— TASK BRIEF —
All that should come back is the lines of the data below from the one containing "exacts [same, rfl]" to the one containing "obtain ⟨same, answered⟩", inclusive, exactly as they stand.

— DATA EXTRACTS —
-- ==== Sys2Proof/Machine/Shift.lean ====
section
/-! DEFINITION. RSH, USH (44_alu_instructions.md R181, R182). -/

namespace Sys2Proof.Machine

/-- RSH in REGISTER_REGISTER mode (44_alu_instructions.md R181). -/
def execRshRR (x : Reg) (y : Reg) (s : State) : Host.Outcome State Fault Refusal :=
  .next (aluInto Alu.rotateShift x (.reg y) s)

/-- RSH in SHORT_IMMEDIATE mode (44_alu_instructions.md R181). -/
def execRshSI (x : Reg) (imm : Int) (s : State) : Host.Outcome State Fault Refusal :=
  .next (aluInto Alu.rotateShift x (.short imm) s)

/-- RSH in WORD_IMMEDIATE mode (44_alu_instructions.md R181). -/
def execRshWI (x : Reg) (z : Word) (s : State) : Host.Outcome State Fault Refusal :=
  .next (aluInto Alu.rotateShift x (.word z) s)

/-- USH in REGISTER_REGISTER mode (44_alu_instructions.md R182). -/
def execUshRR (x : Reg) (y : Reg) (s : State) : Host.Outcome State Fault Refusal :=
  .next (aluInto Alu.unsignedShift x (.reg y) s)

/-- USH in SHORT_IMMEDIATE mode (44_alu_instructions.md R182). -/
def execUshSI (x : Reg) (imm : Int) (s : State) : Host.Outcome State Fault Refusal :=
  .next (aluInto Alu.unsignedShift x (.short imm) s)

/-- USH in WORD_IMMEDIATE mode (44_alu_instructions.md R182). -/
def execUshWI (x : Reg) (z : Word) (s : State) : Host.Outcome State Fault Refusal :=
  .next (aluInto Alu.unsignedShift x (.word z) s)

end Sys2Proof.Machine
end

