-- ==== Sys2Proof/Tests/Slice0.lean ====
section
/-! SUPPORT. The model's own tests. Words are written out as sign strings from 30_encoding.md R52 to R67 and
spec/opcode_table.json; expected results are those of 95_test_vectors.md (section named at each group). -/

open Sys2Proof Sys2Proof.Machine

namespace Sys2Proof.Tests

/-- The word of a sign string; the zero word for a string that is none. -/
def wd (s : String) : Word :=
  match stringToWord s.toList with
  | .ok w => w
  | .error _ => Word.zero

/-- The reset state with some registers, cells and the pc set, and CF. -/
def start (pc : Int) (regs : List (Reg × Int)) (cells : List (Int × String)) (cf : Trit := .zero) : State :=
  let s := regs.foldl (fun s r => s.setReg r.1 (wordOf r.2)) State.reset
  let m : Memory := cells.foldl (fun m c => Memory.setCell m c.1 (wd c.2)) ([] : Memory)
  ((s.setMem m).setPc (wordOf pc)).setCf cf

/-- What one step gives, as the values of the pc and of some registers, and CF; none unless it answers a next state with the
latch clear. -/
def after (s : State) (rs : List Reg) : Option (Int × List Int × Trit) :=
  match step s with
  | .next t => if t.latch = .clear then some (t.pc.val, rs.map fun r => (t.reg r).val, t.cf) else none
  | _ => none

/-! ### Decoding: one word per constructor (30_encoding.md R52 to R64, opcode_table.json) -/

theorem test_decode_add :
    decode (wd "---oo---o") (wd "oooooo+--") = .ok (.addRR .r0 .r1)
      ∧ decode (wd "---o++o++") (wd "+oooooooo") = .ok (.addSI .ra 4)
      ∧ decode (wd "---+-o-oo") (wd "---------") = .ok (.addWI .r3 (wd "---------")) := by
  decide

theorem test_decode_addc :
    decode (wd "--+oo+o++") (wd "+oooooooo") = .ok (.addcRR .ra .sp)
      ∧ decode (wd "--+o+o-oo") (wd "---------") = .ok (.addcSI .r3 0)
      ∧ decode (wd "--++-o+-+") (wd "oooo++-o+") = .ok (.addcWI .r5 (wd "oooo++-o+")) := by
  decide

theorem test_decode_mul :
    decode (wd "-o-ooo-oo") (wd "---------") = .ok (.mulRR .r3 .r4)
      ∧ decode (wd "-o-o+o+-+") (wd "oooo++-o+") = .ok (.mulSI .r5 (-2))
      ∧ decode (wd "-o-+-+++-") (wd "ooooo+-+-") = .ok (.mulWI .sp (wd "ooooo+-+-")) := by
  decide

theorem test_decode_div :
    decode (wd "-ooooo+-+") (wd "oooo++-o+") = .ok (.divRR .r5 .r2)
      ∧ decode (wd "-ooo++++-") (wd "ooooo+-+-") = .ok (.divSI .sp 2)
      ∧ decode (wd "-oo+----o") (wd "oooooo+--") = .ok (.divWI .r0 (wd "oooooo+--")) := by
  decide

theorem test_decode_mod :
    decode (wd "-o+oo+++-") (wd "ooooo+-+-") = .ok (.modRR .sp .r6)
      ∧ decode (wd "-o+o+---o") (wd "oooooo+--") = .ok (.modSI .r0 (-3))
      ∧ decode (wd "-o++-+o++") (wd "+oooooooo") = .ok (.modWI .ra (wd "+oooooooo")) := by
  decide

theorem test_decode_neg :
    decode (wd "-+-oo---o") (wd "oooooo+--") = .ok (.negRR .r0 .r1)
      ∧ decode (wd "-+-o++o++") (wd "+oooooooo") = .ok (.negSI .ra 4)
      ∧ decode (wd "-+-+-o-oo") (wd "---------") = .ok (.negWI .r3 (wd "---------")) := by
  decide

theorem test_decode_min :
    decode (wd "-+ooo+o++") (wd "+oooooooo") = .ok (.minRR .ra .sp)
      ∧ decode (wd "-+oo+o-oo") (wd "---------") = .ok (.minSI .r3 0)
      ∧ decode (wd "-+o+-o+-+") (wd "oooo++-o+") = .ok (.minWI .r5 (wd "oooo++-o+")) := by
  decide

theorem test_decode_max :
    decode (wd "-++ooo-oo") (wd "---------") = .ok (.maxRR .r3 .r4)
      ∧ decode (wd "-++o+o+-+") (wd "oooo++-o+") = .ok (.maxSI .r5 (-2))
      ∧ decode (wd "-+++-+++-") (wd "ooooo+-+-") = .ok (.maxWI .sp (wd "ooooo+-+-")) := by
  decide

theorem test_decode_con :
    decode (wd "o--ooo+-+") (wd "oooo++-o+") = .ok (.conRR .r5 .r2)
      ∧ decode (wd "o--o++++-") (wd "ooooo+-+-") = .ok (.conSI .sp 2)
      ∧ decode (wd "o--+----o") (wd "oooooo+--") = .ok (.conWI .r0 (wd "oooooo+--")) := by
  decide

theorem test_decode_any :
    decode (wd "o-ooo+++-") (wd "ooooo+-+-") = .ok (.anyRR .sp .r6)
      ∧ decode (wd "o-oo+---o") (wd "oooooo+--") = .ok (.anySI .r0 (-3))
      ∧ decode (wd "o-o+-+o++") (wd "+oooooooo") = .ok (.anyWI .ra (wd "+oooooooo")) := by
  decide

theorem test_decode_rsh :
    decode (wd "o-+oo---o") (wd "oooooo+--") = .ok (.rshRR .r0 .r1)
      ∧ decode (wd "o-+o++o++") (wd "+oooooooo") = .ok (.rshSI .ra 4)
      ∧ decode (wd "o-++-o-oo") (wd "---------") = .ok (.rshWI .r3 (wd "---------")) := by
  decide

theorem test_decode_ush :
    decode (wd "oo-oo+o++") (wd "+oooooooo") = .ok (.ushRR .ra .sp)
      ∧ decode (wd "oo-o+o-oo") (wd "---------") = .ok (.ushSI .r3 0)
      ∧ decode (wd "oo-+-o+-+") (wd "oooo++-o+") = .ok (.ushWI .r5 (wd "oooo++-o+")) := by
  decide
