-- ==== Sys2Proof/Laws/Assembler.lean ====
section
/-! SUPPORT. How the assembler reads a quoted string (R9, R78). -/

namespace Sys2Proof.Machine

theorem hexDigit_ne_quote (n : BitVec 4) : hexDigit n ≠ '"' := by revert n; decide

theorem hexValue_hexDigit (n : BitVec 4) : hexValue (hexDigit n) = some n.toNat := by revert n; decide

/-- Reading back the two digits of each byte gives the bytes (R9). -/
theorem parseHexBytes_hexBytes (bs : List Byte) : parseHexBytes (hexBytes bs) = some bs := by
  induction bs with
  | nil => rfl
  | cons b bs ih =>
    have join : BitVec.ofNat 8 (16 * (b.extractLsb' 4 4).toNat + (b.extractLsb' 0 4).toNat) = b := by
      apply BitVec.eq_of_toNat_eq
      have lt := b.isLt
      simp [Nat.shiftRight_eq_div_pow]
      omega
    simp only [hexBytes, hexByte, List.cons_append, List.nil_append, parseHexBytes, hexValue_hexDigit, ih,
      Option.bind_eq_bind, Option.bind_some, join]
    rfl

theorem hexBytes_no_quote (bs : List Byte) : '"' ∉ hexBytes bs := by
  induction bs with
  | nil => simp [hexBytes]
  | cons b bs ih =>
    simp [hexBytes, hexByte, ih, (hexDigit_ne_quote _).symm]

/-- A string in double quotes becomes one token. -/
theorem lex_hexString (cs rest acc : List Char) (plain : '"' ∉ cs) :
    lex (.inHex acc) (cs ++ '"' :: rest) = (lex .gap rest).map ([.hexString (acc.reverse ++ cs)] ++ ·) := by
  induction cs generalizing acc with
  | nil => simp [lex, LexMode.flush]
  | cons c cs ih =>
    have other : c ≠ '"' := fun same => plain (by simp [same])
    rw [List.cons_append, lex, if_neg other, ih _ (fun mem => plain (List.mem_cons_of_mem _ mem))]
    simp

/-- A text in single quotes becomes one token. -/
theorem lex_text (cs rest acc : List Char) (plain : '\'' ∉ cs) :
    lex (.inText acc) (cs ++ '\'' :: rest) = (lex .gap rest).map ([.text (acc.reverse ++ cs)] ++ ·) := by
  induction cs generalizing acc with
  | nil => simp [lex, LexMode.flush]
  | cons c cs ih =>
    have other : c ≠ '\'' := fun same => plain (by simp [same])
    rw [List.cons_append, lex, if_neg other, ih _ (fun mem => plain (List.mem_cons_of_mem _ mem))]
    simp

end Sys2Proof.Machine
end

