/-- Settles O30: an event that does not clear keeps FAULT (`afterEvent_of_fault`), and one that does gives the reset
state (`afterEvent_arch_of_clears`). -/
theorem faultExits : Obligations.FaultExits := by
  intro s t fault ran leaves
  obtain ⟨-, rfl⟩ | ⟨e, rest, waits, rfl⟩ := step_cases s t ran
  · exact absurd fault leaves
  · cases clears : e.clears with
    | true => exact ⟨⟨e, by rw [waits]; rfl, clears⟩, afterEvent_arch_of_clears clears _⟩
    | false =>
      rw [afterEvent_of_fault (s := { s with inbox := rest }) fault clears] at leaves
      exact absurd fault leaves

/-! ### Data never steers -/

/-- What steers the core: PHASE, ERRCODE and LEN (R109, R184). -/
def Arch.control (a : Arch) : Phase × ErrCode × BitVec 64 := (a.phase, a.errcode, a.len)

theorem Arch.control_eq_iff {a b : Arch} :
    a.control = b.control ↔ a.phase = b.phase ∧ a.errcode = b.errcode ∧ a.len = b.len := by
  simp [Arch.control]

/-- The order of the checks reads the control state only (R187). -/
theorem control_guarded {a b : Arch} {out out' : Arch × Word} (same : a.control = b.control) (legal : List Phase)
    (accepted : out.1.control = out'.1.control) :
    (effect.guarded legal a out).1.control = (effect.guarded legal b out').1.control := by
  obtain ⟨phase, -, -⟩ := Arch.control_eq_iff.mp same
  unfold effect.guarded
  rw [phase]
  split_ifs
  exacts [same, accepted, rfl]

/-- What a command does to the control state does not depend on its byte, nor on H, BUF and K0 (R109, R184). -/
theorem control_effect_eraseByte (i : Instr) {a b : Arch} (same : a.control = b.control) :
    (effect i a).1.control = (effect (eraseByte i) b).1.control := by
  obtain ⟨phase, err, len⟩ := Arch.control_eq_iff.mp same
  cases i with
  | nop | rdst => exact same
  | clr => rfl
  | hstart | kstart | kend | final => exact control_guarded same _ (by simp [Arch.control, err])
  | rdw | rdb => exact control_guarded same _ same
  | push byte =>
    refine control_guarded same _ ?_
    rw [len]
    split_ifs
    · rfl
    · simp [Arch.control, phase, err, len]

/-- Two words that differ at most in a pushed byte do the same to the control state (R184). -/
theorem control_wordEffect {cw dw : Word} {a b : Arch} (shape : (decode cw).map eraseByte = (decode dw).map eraseByte)
    (same : a.control = b.control) : (wordEffect cw a).1.control = (wordEffect dw b).1.control := by
  obtain ⟨phase, -, -⟩ := Arch.control_eq_iff.mp same
  unfold wordEffect
  generalize decode cw = c, decode dw = d at shape
  cases c with
  | none =>
    obtain rfl : d = none := by simpa using shape.symm
    dsimp only
    rw [phase]
    split_ifs
    exacts [same, rfl]
  | some i =>
    obtain ⟨j, rfl, erased⟩ : ∃ j, d = some j ∧ eraseByte j = eraseByte i := by simpa using shape.symm
    calc (effect i a).1.control
        = (effect (eraseByte j) b).1.control := erased ▸ control_effect_eraseByte i same
      _ = (effect j b).1.control := (control_effect_eraseByte j rfl).symm

/-- Events of one shape, in states of one control state: the control states after agree, and both events are answered
or neither is (R184). -/
theorem afterEvent_of_shape {e f : HostEvent} {s u : State} (shape : e.shape = f.shape)
    (same : s.arch.control = u.arch.control) :
    (afterEvent e s).arch.control = (afterEvent f u).arch.control ∧
    (afterEvent e s).outbox.length + u.outbox.length = (afterEvent f u).outbox.length + s.outbox.length := by
  cases e with
  | reset =>
    cases f with
    | reset => exact ⟨rfl, Nat.add_comm _ _⟩
    | command => simp [HostEvent.shape] at shape
  | command cw =>
    cases f with
    | reset => simp [HostEvent.shape] at shape
    | command dw =>
      refine ⟨control_wordEffect (Option.some.inj shape) same, ?_⟩
      simp only [afterEvent_command_outbox, List.length_append, List.length_singleton]
      omega

theorem afterEvents_of_shape {es fs : List HostEvent} {s u : State}
    (shapes : es.map HostEvent.shape = fs.map HostEvent.shape) (same : s.arch.control = u.arch.control) :
    (afterEvents es s).arch.control = (afterEvents fs u).arch.control ∧
    (afterEvents es s).outbox.length + u.outbox.length = (afterEvents fs u).outbox.length + s.outbox.length := by
  induction es generalizing fs s u with
  | nil =>
    obtain rfl : fs = [] := by simpa using shapes.symm
    exact ⟨same, Nat.add_comm _ _⟩
  | cons e es ih =>
    obtain ⟨f, fs, rfl, shape, shapes⟩ := List.map_eq_cons_iff.mp shapes.symm
    obtain ⟨same, answered⟩ := afterEvent_of_shape shape.symm same
    obtain ⟨ends, total⟩ := ih shapes.symm same
    exact ⟨ends, by simp only [afterEvents_cons]; omega⟩

/-- Settles O38: each run ends in `afterEvents` of its inbox, and event by event the control states agree
(`afterEvents_of_shape`). -/
theorem dataNeverSteers : Obligations.DataNeverSteers := by
  intro s u shapes phase err len
  obtain ⟨ends, answered⟩ := afterEvents_of_shape shapes (Arch.control_eq_iff.mpr ⟨phase, err, len⟩)
  obtain ⟨phase', err', len'⟩ := Arch.control_eq_iff.mp ends
  exact ⟨_, _, runInbox_sending s.inbox s, runInbox_sending u.inbox u, phase', err', len', answered⟩

end Sys2Proof.Machine

/-! Two statements of the family whose names the model's own operations `illegalWord` and `faultEntry` bear in
`Sys2Proof.Machine`. -/

namespace Sys2Proof
open Machine

/-- Settles O11: a word without a row decodes to ILLEGAL (`decode_eq_none_of_no_row`). -/
theorem illegalWord : Obligations.IllegalWord := by
  intro s cw rest waits unmatched
  have read : decode cw = none := decode_eq_none_of_no_row unmatched
  refine ⟨fun live => step_of_wordEffect waits (wordEffect_of_illegal read live), fun fault => ?_⟩
  have ignored : wordEffect cw s.arch = (s.arch, 0) := by simp [wordEffect_of_fault fault, read]
  exact step_of_wordEffect waits ignored

/-- Settles O26: the fault is an entry of the phase table (`wordEffect_cases_of_enters_fault`), where the causes are
those of `cause_of_phaseTable_raises` and `phaseTable_eq_afterOrLenovf`. -/
theorem faultEntry : Obligations.FaultEntry := by
  intro s t cw rest waits live ran after
  obtain rfl : t = _ := Host.Outcome.next.inj (ran.symm.trans (step_of_wordEffect waits rfl))
  obtain ⟨c, entry, does⟩ | ⟨⟨p, entry⟩, full, does⟩ := wordEffect_cases_of_enters_fault live after
  · have no_push : ¬ ((∃ b, decode cw = some (.push b)) ∧
        (s.arch.phase = .hash ∨ s.arch.phase = .key ∨ s.arch.phase = .msg) ∧ s.arch.len = Config.lenMax) := by
      rintro ⟨push, absorbing, -⟩
      cases entry.symm.trans (phaseTable_eq_afterOrLenovf.mpr ⟨push, absorbing, rfl⟩)
    obtain ⟨read, rfl⟩ | ⟨⟨i, read⟩, rfl⟩ := cause_of_phaseTable_raises entry
    · exact ⟨.illcmd, by rw [does]; rfl, by simp [read], iff_of_false (by decide) no_push⟩
    · exact ⟨.seq, by rw [does]; rfl, by simp [read], iff_of_false (by decide) no_push⟩
  · obtain ⟨⟨b, read⟩, absorbing, -⟩ := phaseTable_eq_afterOrLenovf.mp entry
    exact ⟨.lenovf, by rw [does]; rfl, by simp [read], iff_of_true rfl ⟨⟨b, read⟩, absorbing, full⟩⟩

end Sys2Proof

/-! The family of statements on the reset, the idle step and the commands a host may insert anywhere (R210 to R215). -/

namespace Sys2Proof.Machine

/-! ### The reset and the idle step -/

/-- Settles O2: the oldest event is taken (`step_cons`), and `afterEvent` of a reset writes only the registers. -/
theorem resetEvent : Obligations.ResetEvent := fun s rest waits => step_cons s .reset rest waits

/-- Settles O3: a step with an empty inbox is `step_nil`. -/
theorem idleHoldsState : Obligations.IdleHoldsState := step_nil

/-! ### NOP and RDST inserted anywhere -/

/-- A NOP and an RDST keep the architectural state, in every phase (R163, R213). -/
theorem afterEvent_arch_of_quiet {e : HostEvent} (quiet : e.quiet = true) (s : State) :
    (afterEvent e s).arch = s.arch := by
  cases e with
  | reset => simp [HostEvent.quiet] at quiet
  | command cw =>
    have nop_or_rdst : decode cw = some .nop ∨ decode cw = some .rdst := by simpa [HostEvent.quiet] using quiet
    obtain read | read := nop_or_rdst <;> simp [afterEvent, wordEffect_of_decode read, effect]

/-- What an event does to the architectural state depends on nothing else: no earlier response steers it (R31). -/
theorem afterEvent_arch_congr {s u : State} (same : s.arch = u.arch) (e : HostEvent) :
    (afterEvent e s).arch = (afterEvent e u).arch := by
  cases e with
  | reset => rfl
  | command cw => exact congrArg (fun a => (wordEffect cw a).1) same

/-- From states that agree in the architectural state, the events and the events without NOP and RDST lead to states
that agree in it again: the two outboxes differ, so the start states may differ too (R213, R214). -/
theorem afterEvents_filter_quiet_arch (es : List HostEvent) {s u : State} (same : s.arch = u.arch) :
    (afterEvents es s).arch = (afterEvents (es.filter fun e => !e.quiet) u).arch := by
  induction es generalizing s u with
  | nil => exact same
  | cons e es ih =>
    cases quiet : e.quiet with
    | true =>
      have kept : (afterEvent e s).arch = u.arch := (afterEvent_arch_of_quiet quiet s).trans same
      simpa [quiet] using ih kept
    | false => simpa [quiet] using ih (afterEvent_arch_congr same e)

/-- Settles O39: each run ends in `afterEvents` of its events (`runInbox_sending`), and these agree by
`afterEvents_filter_quiet_arch`. -/
theorem quietCommandsTransparent : Obligations.QuietCommandsTransparent := fun s es =>
  ⟨_, _, runInbox_sending es s, runInbox_sending _ s, afterEvents_filter_quiet_arch es rfl⟩

end Sys2Proof.Machine
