-- ==== Sys2Proof/Syntax.lean ====
section
/-! DEFINITION. The instructions: one constructor per row of spec/opcode_table.json. The first four rows
are the length classes (R60, R71), the other thirteen the major opcodes of R72. -/

namespace Sys2Proof

/-- One constructor per row of the opcode table. Operands are the fields of R61 and R67; an immediate
operand is the 32-bit value the row's decoder returns (R110), so only some values are encodable
(WellFormed.lean). A 16-bit word is `funct4` = w[15:12], `rs1` = w[11:7], `rs2` = w[6:2], `op` = w[1:0]
(R67, R68), which covers each of its bits once. -/
inductive Instr where
  /-- STANDARD_32: a standard word of none of the thirteen major opcodes below. -/
  | standard32 (opcode : BitVec 7) (rd : Register) (funct3 : BitVec 3) (rs1 rs2 : Register) (funct7 : BitVec 7)
  /-- COMPRESSED_Q0: w[1:0] = 0b00. -/
  | compressedQ0 (funct4 : BitVec 4) (rs1 rs2 : Register)
  /-- COMPRESSED_Q1: w[1:0] = 0b01. -/
  | compressedQ1 (funct4 : BitVec 4) (rs1 rs2 : Register)
  /-- COMPRESSED_Q2: w[1:0] = 0b10. -/
  | compressedQ2 (funct4 : BitVec 4) (rs1 rs2 : Register)
  | load    (rd : Register) (funct3 : BitVec 3) (rs1 : Register) (imm : BitVec 32)
  | miscMem (rd : Register) (funct3 : BitVec 3) (rs1 : Register) (imm : BitVec 32)
  | opImm   (rd : Register) (funct3 : BitVec 3) (rs1 : Register) (imm : BitVec 32)
  | auipc   (rd : Register) (imm : BitVec 32)
  | opImm32 (rd : Register) (funct3 : BitVec 3) (rs1 : Register) (imm : BitVec 32)
  | store   (funct3 : BitVec 3) (rs1 rs2 : Register) (imm : BitVec 32)
  | op      (rd : Register) (funct3 : BitVec 3) (rs1 rs2 : Register) (funct7 : BitVec 7)
  | lui     (rd : Register) (imm : BitVec 32)
  | op32    (rd : Register) (funct3 : BitVec 3) (rs1 rs2 : Register) (funct7 : BitVec 7)
  | branch  (funct3 : BitVec 3) (rs1 rs2 : Register) (imm : BitVec 32)
  | jalr    (rd : Register) (funct3 : BitVec 3) (rs1 : Register) (imm : BitVec 32)
  | jal     (rd : Register) (imm : BitVec 32)
  | system  (rd : Register) (funct3 : BitVec 3) (rs1 : Register) (imm : BitVec 32)
  deriving DecidableEq, Repr

/-- The four length classes (R60): the block's whole opcode space, and the normative rows of the table (R71). -/
inductive LengthClass where
  | standard32 | compressedQ0 | compressedQ1 | compressedQ2
  deriving DecidableEq, Repr

/-- The thirteen major opcodes of R72. -/
inductive MajorOpcode where
  | load | miscMem | opImm | auipc | opImm32 | store | op | lui | op32 | branch | jalr | jal | system
  deriving DecidableEq, Repr

/-- The six layouts of R61 to R66. -/
inductive Format where
  | r | i | s | b | u | j
  deriving DecidableEq, Repr

/-- Every output function of the block on an Instruction (R92, R93, R100 to R105, R111 to R115,
R120 to R126, R128, R129). -/
inductive Accessor where
  | compressed | standard
  | opcode | funct3 | funct7 | rd | rs1 | rs2
  | iImmediate | sImmediate | bImmediate | uImmediate | jImmediate
  | op | compressedFunct2 | compressedFunct3 | compressedFunct4 | compressedFunct6
  | compressedRs1 | compressedRs2 | crs1 | crs2
  deriving DecidableEq, Repr

/-- What an accessor returns (R71: "unsigned 8/32-bit values, `Register` enumerants"; R92, R93: a bool). -/
inductive Value where
  | bool (b : Bool)
  | u8 (v : BitVec 8)
  | u32 (v : BitVec 32)
  | register (r : Register)
  deriving DecidableEq, Repr

/-- The eight predefined exception codes (R143 to R150). -/
inductive ExceptionCode where
  | fetchMisaligned
  | fetchFault
  | illegalInstruction
  | breakpoint
  | loadMisaligned
  | loadFault
  | storeMisaligned
  | storeFault
  deriving DecidableEq, Repr

end Sys2Proof
end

— ANSWER TO THIS EXERCISE —
    exacts [same, rfl]
  | some i =>
    obtain ⟨j, rfl, erased⟩ : ∃ j, d = some j ∧ eraseByte j = eraseByte i := by simpa using shape.symm
    calc (effect i a).1.control
        = (effect (eraseByte j) b).1.control := erased ▸ control_effect_eraseByte i same
      _ = (effect j b).1.control := (control_effect_eraseByte j rfl).symm

/-- Events of one shape, in states of one control state: the control states after agree, and both events are answered
or neither is (R184). -/
theorem afterEvent_of_shape {e f : HostEvent} {s u : State} (shape : e.shape = f.shape)
    (same : s.arch.control = u.arch.control) :
    (afterEvent e s).arch.control = (afterEvent f u).arch.control ∧
    (afterEvent e s).outbox.length + u.outbox.length = (afterEvent f u).outbox.length + s.outbox.length := by
  cases e with
  | reset =>
    cases f with
    | reset => exact ⟨rfl, Nat.add_comm _ _⟩
    | command => simp [HostEvent.shape] at shape
  | command cw =>
    cases f with
    | reset => simp [HostEvent.shape] at shape
    | command dw =>
      refine ⟨control_wordEffect (Option.some.inj shape) same, ?_⟩
      simp only [afterEvent_command_outbox, List.length_append, List.length_singleton]
      omega

theorem afterEvents_of_shape {es fs : List HostEvent} {s u : State}
    (shapes : es.map HostEvent.shape = fs.map HostEvent.shape) (same : s.arch.control = u.arch.control) :
    (afterEvents es s).arch.control = (afterEvents fs u).arch.control ∧
    (afterEvents es s).outbox.length + u.outbox.length = (afterEvents fs u).outbox.length + s.outbox.length := by
  induction es generalizing fs s u with
  | nil =>
    obtain rfl : fs = [] := by simpa using shapes.symm
    exact ⟨same, Nat.add_comm _ _⟩
  | cons e es ih =>
    obtain ⟨f, fs, rfl, shape, shapes⟩ := List.map_eq_cons_iff.mp shapes.symm
    obtain ⟨same, answered⟩ := afterEvent_of_shape shape.symm same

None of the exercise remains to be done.